Background technology
In the processing method of indegradable industrial effluent, the iron-carbon micro-electrolysis method is used in practice, and its principle is to utilize the potential difference that exists between iron-carbon granule, can form numerous little galvanic cell in acid waste water.Wherein, the iron that current potential is low becomes anode, and the carbon that current potential is high becomes negative electrode, under acid aerobic condition electrochemical reaction takes place, the Fe of the nascent state that produces in the course of reaction
2+Have high chemism with atom H, can change organic structure and characteristic in the waste water, make effects such as organic matter generation chain rupture and open loop.After little electrolysis, after the big molecule open loop of some difficult degradations or the fracture it is become and be easy to biodegradation.At present, the iron-carbon micro-electrolysis method mostly adopts fixed iron carbon bed process, mainly contains following defective and is: the obstruction of iron mud can occur and cause hardening of iron carbon bed after the operation some months, treatment effect is sharply descended.If adopt the fluidisation operation can weaken owing to two kinds of particles of iron-carbon contact again, micro cell loop variation, the electronics that the iron oxidation loses is difficult to flow to carbon, and electrolysis is opened circuit, and little electrolytic treatments can't realize.

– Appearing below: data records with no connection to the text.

/-! ## Raw compression that stops (R442) -/

/-- A stateful compression between two code words. -/
structure Pack where
  head : List Bool                  -- the header of the current block, not emitted
  body : List Bool                  -- the rest of the block, not emitted
  mode : DeflateMode                -- how `body` is read
  final : Bool
  pos : Nat                         -- position of the next bit in its byte
  hist : List Byte                  -- the last input bytes taken, newest first
  held : List Bool                  -- bits of the partial byte
  deriving DecidableEq, Repr

def Pack.init : Pack := ⟨[], [], .header, false, 0, [], []⟩

/-- How many of these code words fit in `room` bits: their number and their bits. -/
def wordsThatFit : List Nat → Nat → Nat × Nat
  | [], _ => (0, 0)
  | w :: t, room => if w ≤ room then let (k, n) := wordsThatFit t (room - w); (k + 1, n + w) else (0, 0)

/-- What a stateful compression has done. -/
structure PackRun where
  stop : JobEnd
  st : Pack
  taken : Nat                       -- input bytes taken into the encoder
  bits : List Bool                  -- bits put out, the held ones included
  blocks : Nat
  deriving DecidableEq, Repr

/-- Emit the current block and those after it (R442). `room` is LIMIT in bits. -/
def packGo (level room : Nat) : Nat → PackRun → List Byte → PackRun
  | 0, r, _ => r
  | n + 1, r, rest =>
    let p := r.st
    if p.head = [] ∧ p.body = [] then
      if p.final ∨ rest.isEmpty then { r with stop := .ok }
      else
        let (k, bits) := nextBlock level p.hist rest p.pos
        match readToken .header p.pos bits with
        | .ok (.block final m) body =>
          let p := { p with head := bits.take (bits.length - body.length), body := body, mode := m, final := final, hist := pushHist p.hist (rest.take k) }
          packGo level room n { r with st := p, taken := r.taken + k, blocks := r.blocks + 1 } (rest.drop k)
        | _ => { r with stop := .data }
    else if p.head ≠ [] then
      if room < r.bits.length + p.head.length then { r with stop := .outFull }
      else packGo level room n { r with bits := r.bits ++ p.head, st := { p with head := [], pos := (p.pos + p.head.length) % 8 } } rest
    else
      let (k, b) := wordsThatFit (codeWords (p.body.length + 1) p.mode p.pos p.body) (room - r.bits.length)
      let p' := { p with body := p.body.drop b, pos := (p.pos + b) % 8, mode := match p.mode with
        | .stored j => .stored (j - k)
        | m => m }
      let r := { r with bits := r.bits ++ p.body.take b, st := p' }
      if p'.body = [] then packGo level room n r rest else { r with stop := .outFull }

/-- Compress `inp` from where `p` stands. -/
def packRaw (level limit : Nat) (p : Pack) (inp : List Byte) : PackRun :=
  packGo level (8 * limit) (3 * inp.length + 6) ⟨.ok, p, 0, p.held, 0⟩ inp

/-! ## The job state (R441) -/

/-- Bytes combined with the device's own. (DESIGN CHOICE, log entry 12.) -/
def maskPriv (base : Nat) (bs : List Byte) : List Byte := bs.zipIdx.map (fun e => e.1 ^^^ Config.privByte (base + e.2))

/-- A mode in 323 bytes. -/
def modeBytes : DeflateMode → List Byte
  | .header => padTo 323 [0]
  | .stored n => padTo 323 (1 :: leBytes 2 n)
  | .coded ll dl => padTo 323 ([2, 0, 0] ++ padTo 288 (ll.map (BitVec.ofNat 8)) ++ padTo 32 (dl.map (BitVec.ofNat 8)))
  | .ended => padTo 323 [3]

/-- The mode that 323 bytes spell. -/
def modeOfBytes (bs : List Byte) : DeflateMode :=
  match leAt 0 1 bs with
  | 0 => .header
  | 1 => .stored (leAt 1 2 bs)
  | 2 => .coded ((slice 3 288 bs).map (·.toNat)) ((slice 291 32 bs).map (·.toNat))
  | _ => .ended

/-- Bits with their number, in `n` + 2 bytes. -/
def bitsField (n : Nat) (bits : List Bool) : List Byte := leBytes 2 bits.length ++ padTo n (packBits bits)
/-- The bits that such a field holds. -/
def fieldBits (n : Nat) (bs : List Byte) : List Bool := (bytesBits (slice 2 n bs)).take (leAt 0 2 bs)

/-- The defined fields of a job state at 0x0000 to 0x0037 (R441). -/
structure JobHead where
  op : Nat
  arg0 : Nat
  reason : Nat
  held : List Bool
  inDone : Bool
  totalIn : Nat
  totalOut : Nat
  jobLen : Nat
  copyLen : Nat
  copyDist : Nat
  chunk : Nat
  chunkOut : Nat
  syms : Nat
  serial : Nat
  deriving DecidableEq, Repr

/-- The 102,400 bytes of a job state (R441). -/
def jobImage (h : JobHead) (priv window symbuf : List Byte) : List Byte :=
  let pub := [0x54, 0x48, 0x53, 0x54, BitVec.ofNat 8 h.op, 0] ++ leBytes 2 1 ++ leBytes 4 h.arg0
    ++ [BitVec.ofNat 8 h.reason, BitVec.ofNat 8 h.held.length, BitVec.ofNat 8 (bitsNat h.held), BitVec.ofNat 8 (b2n h.inDone)]
    ++ leBytes 8 h.totalIn ++ leBytes 8 h.totalOut ++ leBytes 4 h.jobLen ++ leBytes 2 h.copyLen ++ leBytes 2 h.copyDist
    ++ leBytes 4 h.chunk ++ leBytes 4 h.chunkOut ++ leBytes 4 h.syms ++ leBytes 4 h.serial
  let page := pub ++ maskPriv 0x38 (padTo 0xFC4 priv)
  page ++ leBytes 4 (crc32c page) ++ window ++ maskPriv 0x9000 (padTo 65536 symbuf)

/-- WINDOW of a history held newest first: the newest byte last. -/
def windowOf (hist : List Byte) : List Byte := (padTo 32768 hist).reverse

/-- The history that WINDOW holds after `total` bytes. -/
def histOf (total : Nat) (window : List Byte) : List Byte := window.reverse.take total

/-- The device-private area of an image. -/
def privOf (img : List Byte) : List Byte := maskPriv 0x38 (slice 0x38 0xFC4 img)

/-- The held bits that PBITS and PBYTE name. -/
def heldOf (img : List Byte) : List Bool := (byteBits ((slice 0xE 1 img).getD 0 0)).take (leAt 0xD 1 img)

/-- Whether a job state may be resumed by a descriptor with this opcode, ARG0 and LENGTH (R444). -/
def stateOk (img : List Byte) (op arg0 len serial : Nat) : Bool :=
  img.take 4 == [0x54, 0x48, 0x53, 0x54] && leAt 6 2 img == 1 && leAt 0xFFC 4 img == crc32c (img.take 0xFFC)
    && leAt 4 1 img == op && leAt 8 4 img == arg0 && leAt 0x34 4 img == serial
    && (op != 0x10 || (if leAt 0xF 1 img % 2 == 1 then len == 1 else len + leAt 0x10 8 img == leAt 0x20 4 img))
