-- ==== Sys2Proof/Machine/Magazine.lean ====
section
/-! DEFINITION. Magazine ports, the plate volume and the plate descriptors (R401 to R428). The engines that pack and unpack chunks stand in
Thatch.lean. -/

namespace Sys2Proof.Machine

/-- N_u (R404). (DEDUCED, log entry 102.) -/
def State.usable (s : State) (p : Nat) : Nat := s.pair64 (Reg.MAG_NSZE_LO p) (Reg.MAG_NSZE_HI p)

/-! ## The command queue (R403, R424) -/

/-- The order of preference of a command: staging reads, writes of the device's own, PLATE_READ reads; 3 for the admin queue. -/
def MagUse.rank : MagUse → Nat
  | .stageIndex _ | .stagePage _ _ | .dropped => 0
  | .readIndex _ _ | .readPage _ _ _ => 2
  | .identify _ | .smart | .feature => 3
  | .unmount n => if n = 0 then 1 else 3
  | _ => 1

/-- The next command to send: admin commands while their queue of depth 16 has room; then by preference while the submission queue has room, at
most 192 staging reads in it (R403, R424). -/
def MagPort.toSend (m : MagPort) : Option MagCmd :=
  let waits := fun (r : Nat) => m.cmds.find? (fun c => !c.sent && c.use.rank == r)
  let out := (m.cmds.filter (fun c => c.sent && c.use.rank != 3)).length
  let admin := (m.cmds.filter (fun c => c.sent && c.use.rank == 3)).length
  let staging := (m.cmds.filter (fun c => c.sent && c.use.rank == 0)).length
  match (if admin < 16 then waits 3 else none) with
  | some c => some c
  | none =>
    if m.depth ≤ out then none
    else
      match (if staging < 192 then waits 0 else none) with
      | some c => some c
      | none => match waits 1 with
        | some c => some c
        | none => waits 2

/-- MAG_QSTAT.OUT: I/O commands outstanding. -/
def State.syncQstat (s : State) (p : Nat) : State :=
  s.setF (Reg.MAG_QSTAT p) F.MAG_QSTAT_OUT ((s.port p).cmds.filter (fun c => c.sent && c.use.rank != 3)).length

/-- Send what may be sent. -/
def State.magPump (p : Nat) : Nat → State → State
  | 0, s => s.syncQstat p
  | n + 1, s =>
    match (s.port p).toSend with
    | some c =>
      let s := s.onPort p (fun m => { m with cmds := m.cmds.map (fun d => if d.tag = c.tag then { d with sent := true } else d) })
      State.magPump p n (s.emit (.nvme p c.tag c.cmd))
    | none => s.syncQstat p

/-- Issue one command. -/
def State.magIssue (s : State) (p : Nat) (use : MagUse) (cmd : NvmeCmd) : State :=
  s.onPort p (fun m => { m with cmds := m.cmds ++ [⟨m.nextTag, use, cmd, false⟩], nextTag := (m.nextTag + 1) % 65536 })

/-- Issue several commands and send what may be sent. -/
def State.magIssues (s : State) (p : Nat) (l : List (MagUse × NvmeCmd)) : State :=
  let s := l.foldl (fun s e => s.magIssue p e.1 e.2) s
  State.magPump p (s.port p).cmds.length s

/-- Whether a command of this use is outstanding. -/
def State.magBusy (s : State) (p : Nat) (use : MagUse) : Bool := (s.port p).cmds.any (fun c => c.use == use)

/-- Cut `n` pages from `lba` into pieces of at most `most` pages. -/
def cutPages (most : Nat) : Nat → Nat → Nat → List (Nat × Nat)
  | 0, _, _ => []
  | k + 1, lba, n => if n = 0 then [] else (lba, min most n) :: cutPages most k (lba + max 1 most) (n - max 1 most)

/-- Commands that write `bytes`, whole pages, from `lba` on. -/
def writesOf (use : MagUse) (most lba : Nat) (bytes : List Byte) : List (MagUse × NvmeCmd) :=
  (cutPages most (bytes.length / 4096 + 1) lba (bytes.length / 4096)).map (fun e =>
    (use, .write e.1 (slice (4096 * (e.1 - lba)) (4096 * e.2) bytes)))

/-! ## The directory (R407 to R411) -/

/-- The first cluster past the data clusters. -/
def State.lastCluster (s : State) (p : Nat) : Nat := s.usable p / 256

/-- Entry e of a directory. -/
def dirEntry (dir : Mem) (e : Nat) : List Byte := aread (fun _ => 0) dir (256 * e) 256
/-- Entry e of port p's directory in force. -/
def State.entry (s : State) (p e : Nat) : List Byte := dirEntry (s.port p).dir e

/-- Fields of an entry (R409). -/
def entState (b : List Byte) : Nat := leAt 0 1 b
def entKind (b : List Byte) : Nat := leAt 1 1 b
def entLevel (b : List Byte) : Nat := leAt 2 1 b
def entNext (b : List Byte) : Nat := leAt 3 1 b
def entW (b : List Byte) : Nat := leAt 0x10 2 b
def entH (b : List Byte) : Nat := leAt 0x12 2 b
def entFrames (b : List Byte) : Nat := leAt 0x20 4 b
def entFramesMax (b : List Byte) : Nat := leAt 0x24 4 b
def entIndexPages (b : List Byte) : Nat := leAt 0x28 4 b
def entUsed (b : List Byte) : Nat := leAt 0x30 8 b
/-- Bytes of a row and of a frame in the row format of APPEND. -/
def entRowBytes (b : List Byte) : Nat := ceilDiv (54 * entW b) 8
def entFrameBytes (b : List Byte) : Nat := entH b * entRowBytes b

/-- The extents in use: first LBA and LBAs. -/
def entExtents (b : List Byte) : List (Nat × Nat) :=
  (List.range (min 12 (entNext b))).map (fun x => (leAt (0x40 + 16 * x) 8 b, leAt (0x48 + 16 * x) 8 b))

/-- The pages of a plate's space. -/
def entSpace (b : List Byte) : Nat := (entExtents b).foldl (fun n x => n + x.2) 0

/-- The LBA of plate page `n` (R410). -/
def lbaIn : List (Nat × Nat) → Nat → Option Nat
  | [], _ => none
  | (a, k) :: t, n => if n < k then some (a + n) else lbaIn t (n - k)

/-- The entries of port p that are not FREE. -/
def usedEntries (dir : Mem) : List Nat := (List.range 4096).filter (fun e => entState (dirEntry dir e) != 0)

/-- Two extents overlap. -/
def overlap (x y : Nat × Nat) : Bool := decide (x.1 < y.1 + y.2) && decide (y.1 < x.1 + x.2)

/-- Whether entry e of a directory is bad (R411); of a FREE entry, only what is reserved in any entry is. (DEDUCED, log entry 97.) -/
def entryBad (dir : Mem) (clusters e : Nat) : Bool :=
  let b := dirEntry dir e
  let xs := entExtents b
  if entState b = 0 then decide (1 < entKind b) || decide (12 < entNext b)
  else
    decide (2 < entState b) || decide (1 < entKind b) || entNext b == 0 || decide (12 < entNext b)
      || xs.any (fun x => decide (x.1 < 1024) || decide (256 * clusters < x.1 + x.2) || x.1 % 256 != 0 || x.2 % 256 != 0)
      || xs.zipIdx.any (fun x => xs.zipIdx.any (fun y => x.2 != y.2 && overlap x.1 y.1))
      || (usedEntries dir).any (fun g => g != e && (entExtents (dirEntry dir g)).any (fun y => xs.any (fun x => overlap x y)))
      || decide (entSpace b < entUsed b)

/-- Put a pair in its place by first component. -/
def putSorted (x : Nat × Nat) : List (Nat × Nat) → List (Nat × Nat)
  | [] => [x]
  | y :: t => if x.1 ≤ y.1 then x :: y :: t else y :: putSorted x t

/-- What is free from `lo` to `hi` beside sorted intervals: first and number. -/
def gaps (hi : Nat) : Nat → List (Nat × Nat) → List (Nat × Nat)
  | lo, [] => if lo < hi then [(lo, hi - lo)] else []
  | lo, (a, n) :: t => (if lo < min a hi then [(lo, min a hi - lo)] else []) ++ gaps hi (max lo (a + n)) t

/-- The free runs of clusters beside the extents of a directory and of the entries `more` (R411). -/
def freeRuns (dir : Mem) (clusters : Nat) (more : List (List Byte)) : List (Nat × Nat) :=
  let xs := ((usedEntries dir).map (dirEntry dir) ++ more).flatMap entExtents
  gaps clusters 4 (xs.foldl (fun l x => putSorted (x.1 / 256, ceilDiv (x.1 % 256 + x.2) 256) l) [])

/-- Take `n` clusters from the lowest runs (R415). -/
def takeRuns : Nat → List (Nat × Nat) → List (Nat × Nat)
  | _, [] => []
  | n, (a, k) :: t => if n = 0 then [] else (a, min k n) :: takeRuns (n - min k n) t

/-- The clusters of the largest 12 runs. (DEDUCED, log entry 98.) -/
def largest12 (l : List (Nat × Nat)) : Nat :=
  (((l.map (fun r => (r.2, 0))).foldl (fun l x => putSorted x l) []).reverse.take 12).foldl (fun n r => n + r.1) 0

/-- MAG_FREE, PLATES, GEN and VOL_ID follow the volume. -/
def State.syncVolume (s : State) (p : Nat) (vol : Nat) : State :=
  let m := s.port p
  let s := s.setF (Reg.MAG_FREE p) F.MAG_FREE_N ((freeRuns m.dir (s.lastCluster p) []).foldl (fun n r => n + r.2) 0)
  let s := s.setF (Reg.MAG_PSTAT p) F.MAG_PSTAT_PLATES (min 4095 (usedEntries m.dir).length)
  let s := s.setReg (Reg.MAG_GEN p) (word m.gen)
  (s.setReg (Reg.MAG_VOLID_LO p) (word vol)).setReg (Reg.MAG_VOLID_HI p) (word (vol / 2 ^ 32))

def State.volId (s : State) (p : Nat) : Nat := s.pair64 (Reg.MAG_VOLID_LO p) (Reg.MAG_VOLID_HI p)

/-- GEN, LBAS, DIR_COPY, DIR_CRC and VOL_ID of a valid superblock (R408). -/
def superblockOk (b : List Byte) : Option (Nat × Nat × Nat × Nat × Nat) :=
  if b.length = 4096 ∧ b.take 8 = [0x41, 0x5A, 0x50, 0x4C, 0x41, 0x54, 0x45, 0x31] ∧ leAt 8 2 b = 1
      ∧ leAt 0xFFC 4 b = crc32c (b.take 0xFFC) ∧ leAt 0x20 4 b ≤ 1 then
    some (leAt 0x10 8 b, leAt 0x18 8 b, leAt 0x20 4 b, leAt 0x24 4 b, leAt 0x28 8 b)
  else none

/-- The bytes of a superblock (R408). -/
def superblock (gen lbas copy crc vol : Nat) : List Byte :=
  let b := padTo 0xFFC ([0x41, 0x5A, 0x50, 0x4C, 0x41, 0x54, 0x45, 0x31] ++ leBytes 2 1 ++ List.replicate 6 0 ++ leBytes 8 gen
    ++ leBytes 8 lbas ++ leBytes 4 copy ++ leBytes 4 crc ++ leBytes 8 vol)
  b ++ leBytes 4 (crc32c b)

/-- The first LBA of a directory copy (R407). -/
def copyLba (c : Nat) : Nat := 256 + 256 * c

/-- The 1 MiB of a directory. -/
def dirBytes (dir : Mem) : List Byte := aread (fun _ => 0) dir 0 1048576

/-! ## Mount (R411) -/

/-- The end of an attach: the state, MAG_ATTACH, MAG_MOUNT on mount, vector 263 (R402). -/
def State.attachEnd (s : State) (p st : Nat) : State :=
  let s := s.setMagState p st
  let s := if st = 3 then s.event Ev.MAG_UNFORMATTED [(8, p)] else if st = 4 then s.event Ev.MAG_DAMAGED [(8, p)] else s
  let s := s.event Ev.MAG_ATTACH [(8, p)]
  let s := if st = 5 then (s.event Ev.MAG_MOUNT [(8, p)]).setReady 16 else s
  s.signal 263

/-- The directory `dir` comes into force at a mount: bad entries, OPEN entries, free space. -/
def State.installDir (s : State) (p : Nat) (dir : Mem) (gen copy vol : Nat) : State :=
  let bad := (List.range 4096).filter (entryBad dir (s.lastCluster p))
  let s := s.onPort p (fun m => { m with dir := dir, bad := bad, gen := gen, copy := copy, owner := [], frames := [], index := [] })
  let s := bad.foldl (fun s e => s.event Ev.MAG_DIR_BAD [(8, p), (16, e)]) s
  let s := ((usedEntries dir).filter (fun e => entState (dirEntry dir e) == 1)).foldl
    (fun s e => s.event Ev.MAG_OPEN_FOUND [(8, p), (16, e)]) s
  s.syncVolume p vol

/-- Read the directory copy of the next superblock to try. -/
def State.tryDir (s : State) (p : Nat) : State :=
  let m := s.port p
  match m.sbTry with
  | [] => if m.sb.isEmpty then s.attachEnd p 3 else s.attachEnd p 4
  | k :: _ =>
    let (_, _, copy, _, _) := aget (fun _ => (0, 0, 0, 0, 0)) m.sb k
    let l := cutPages m.cmdPages 257 (copyLba copy) 256
    let s := s.onPort p (fun m => { m with dirNew := [], dirLeft := l.length })
    s.magIssues p (l.map (fun e => (.directory, .read e.1 e.2)))

/-- A part of a directory copy has been read, or could not be read. (DEDUCED, log entry 97.) -/
def State.dirPart (s : State) (p lba : Nat) (r : Option (List Byte)) : State :=
  let m := s.port p
  match m.sbTry with
  | [] => s
  | k :: rest =>
    let (gen, lbas, copy, crc, vol) := aget (fun _ => (0, 0, 0, 0, 0)) m.sb k
    match r with
    | none =>
      (s.onPort p (fun m => { m with sbTry := rest, cmds := m.cmds.filter (fun c => c.use ≠ .directory) })).tryDir p
    | some bs =>
      let dir := awrite (fun _ => 0) m.dirNew (4096 * (lba - copyLba copy)) bs
      let s := s.onPort p (fun m => { m with dirNew := dir, dirLeft := m.dirLeft - 1 })
      if m.dirLeft ≠ 1 then s
      else if crc32c (dirBytes dir) = crc ∧ s.usable p < lbas then s.attachEnd p 4
      else if crc32c (dirBytes dir) = crc then ((s.installDir p dir gen copy vol).onPort p (fun m => { m with dirNew := [] })).attachEnd p 5
      else (s.onPort p (fun m => { m with sbTry := rest })).tryDir p

/-- A superblock slot has been read, or could not be read (R411). (DEDUCED, log entry 97.) -/
def State.superblockRead (s : State) (p slot : Nat) (r : Option (List Byte)) : State :=
  let s := match r.bind superblockOk with
    | some v => s.onPort p (fun m => { m with sb := ainsert (aerase m.sb slot) slot v })
    | none => s
  if s.magBusy p (.superblock (1 - slot)) then s
  else
    let gen := fun (m : MagPort) (k : Nat) => (aget (fun _ => (0, 0, 0, 0, 0)) m.sb k).1
    (s.onPort p (fun m => { m with sbTry :=
      if m.sb.length = 2 then (if gen m 0 < gen m 1 then [1, 0] else [0, 1]) else m.sb.map (·.1) })).tryDir p

/-- Mount begins. -/
def State.beginMount (s : State) (p : Nat) : State :=
  let s := s.onPort p (fun m => { m with sb := [], sbTry := [] })
  s.magIssues p [(.superblock 0, .read 0 1), (.superblock 1, .read 1 1)]

/-! ## Attach (R402 to R404) -/

/-- Whether port p may attach now: enabled, its domain on, MAG ready, a magazine present, no entry to DORMANT on its way (R72, R402, R406). -/
def State.mayAttach (s : State) (p : Nat) : Bool :=
  !(s.pwr.heading && s.getF Reg.PWR_STATE F.PWR_STATE_TARGET == 3) && (s.port p).unmounting.isNone && s.flag (Reg.MAG_CFG p) F.MAG_CFG_EN && s.isReady 15 && s.isOn (11 + p) && (s.port p).present && !(s.port p).reseat
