/-- VDD_TMK_POWER_UP (R550, R553, R554, R564). (DEDUCED, log entries 112 and 115.) -/
def State.meterUp (s : State) : State :=
  if s.tmk.powered then s
  else
    let a := activeSlot s.tmk.slotA s.tmk.slotB
    let s := s.onTmk (fun m => { m with powered := true, active := a })
    let r := resumePoint s.tmk
    let last := pickRec true (validRecs s.tmk (fun _ => true))
    let p := s.tmkU 0x50
    let begun := match pickRec true (validRecs s.tmk (fun k => k == 1)) with
      | some e => leAt 4 8 e.2
      | none => 0
    let s := s.onTmk (fun m => { m with
      head := match last with
        | some e => (e.1 + 1) % 4096
        | none => 0
      lseq := match last with
        | some e => (leAt 2 2 e.2 + 1) % 65536
        | none => 0
      mt := match last with
        | some _ => r.1 + 1
        | none => 0
      k := r.2.1, e0 := r.2.2.1, e1 := r.2.2.2.1, lit := r.2.2.2.2.1, acc0 := 0, acc1 := 0, p0 := 0, p1 := 0
      flags := 1, periodS := p, bound := begun + p, lastSeq := 0 })
    let s := s.tmkLog [⟨2, b2n r.2.2.2.2.2 + 2 * b2n (a == 0), leBytes 8 r.1⟩]
    match pickRec true (validRecs s.tmk (fun k => k == 4 || k == 5)) with
    | some e =>
      let d := (leAt 8 4 s.tmkBlock + 2 ^ 32 - leAt 0x0C 4 e.2) % 2 ^ 32
      if a ≠ 0 ∧ 1 ≤ d ∧ d < 2 ^ 31 then s.tmkLog [s.paramRec 1 0 0] else s
    | none => s

/-- VDD_TMK_POWER_UP. -/
def execVddTmkPowerUp (s : State) : Res := .next s.meterUp

/-! ## Commands (R568) -/

/-- An answer: the state after it, STATUS and the payload. -/
abbrev MeterAns := State × Nat × List Byte

def State.ansIdent (s : State) : MeterAns :=
  let b := s.tmkBlock
  let m := s.tmk
  let oldest := match pickRec false (validRecs m (fun _ => true)) with
    | some e => e.1
    | none => m.head
  let flags := b2n m.fuse + 2 * b2n (m.active == 0) + 4 * b2n (leAt 0x48 4 b != 0) + 8 * b2n (leAt 0x4C 4 b != 0)
  (s, 0, leBytes 8 s.dsn ++ leBytes 4 Config.meterRom ++ leBytes 4 flags ++ slice 8 8 b ++ leBytes 8 m.mt ++ leBytes 2 m.head
    ++ leBytes 2 oldest ++ leBytes 2 m.lseq ++ leBytes 2 0 ++ slice 0xFC 4 b ++ leBytes 4 0)

/-- DEDUCED, log entry 116. -/
def State.ansNow (s : State) : MeterAns :=
  let m := s.tmk
  (s, 0, leBytes 8 m.mt ++ leBytes 4 m.k ++ leBytes 4 0 ++ leBytes 8 m.e0 ++ leBytes 8 m.e1 ++ leBytes 4 m.lit
    ++ leBytes 4 (ofSigned 32 m.p0) ++ leBytes 4 (ofSigned 32 m.p1) ++ leBytes 4 m.closeFlags ++ leBytes 8 (m.estimate.getD 0) ++ leBytes 8 0)

def State.ansLog (s : State) (pl : List Byte) : MeterAns :=
  let first := leAt 0 2 pl
  let n := leAt 2 2 pl
  if 4095 < first ∨ n < 1 ∨ 63 < n then (s, 3, [])
  else (s, 0, (List.range n).flatMap (fun i => logSlot s.tmk (first + i)))

/-- WRITE_PARAM (R551 to R553, R556): the writable fields of the payload, everything else the meter's own. -/
def State.ansWrite (s : State) (src : Nat) (pl : List Byte) (ok : Bool) : MeterAns :=
  if !paramOk pl then (s, 3, [])
  else match s.storeBlock ok s.nextAudit (slice 0x18 48 pl) (leAt 0x48 4 s.tmkBlock) (leAt 0x4C 4 s.tmkBlock) (slice 0x50 9 pl) with
  | none => (s, 5, [])
  | some s =>
    let s := s.tmkLog [s.paramRec 0 src 0]
    (s, 0, s.genAudit)

/-- SEAL (R555). (DEDUCED, log entry 115.) -/
def State.ansSeal (s : State) (src : Nat) (pl : List Byte) (ok : Bool) : MeterAns :=
  let b := s.tmkBlock
  if s.tmk.fuse then (s, 2, [])
  else if pl ≠ slice 0xFC 4 b then (s, 3, [])
  else
    let s := s.onTmk (fun m => { m with fuse := true })
    match s.storeBlock ok 0 (slice 0x18 48 b) (leAt 0x48 4 b) (leAt 0x4C 4 b) (slice 0x50 9 b) with
    | none => (s, 5, [])
    | some s =>
      let s := s.tmkLog [⟨5, 0, slice 8 4 s.tmkBlock ++ slice 0xFC 4 s.tmkBlock ++ [BitVec.ofNat 8 src]⟩]
      (s, 0, s.genAudit)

Nanometer technology is one of hot technology of world today research, and nano material (has at least one dimension size≤100nm) to have great specific area.Iron is the active metal, and electrode potential is-0.440V, has reducing power, discharges electronics during oxidation, can remove multiple pollutant.Nano iron particles has microstructures such as special crystal shape and dot matrix arrangement, because its particle scale is little, specific area sharply increases, and has bigger surface-active, thereby produces special physicochemical character, can remove water pollutant more effectively.But nano particle has not only reduced the activity of nano particle because higher surface energy makes that nano particle is easy to reunite, and also influences the performance of nano particle each side.In addition, the reunion of nano material has all brought very big inconvenience for mixing, homogenizing and the packing of nano material, becomes very difficult in production application.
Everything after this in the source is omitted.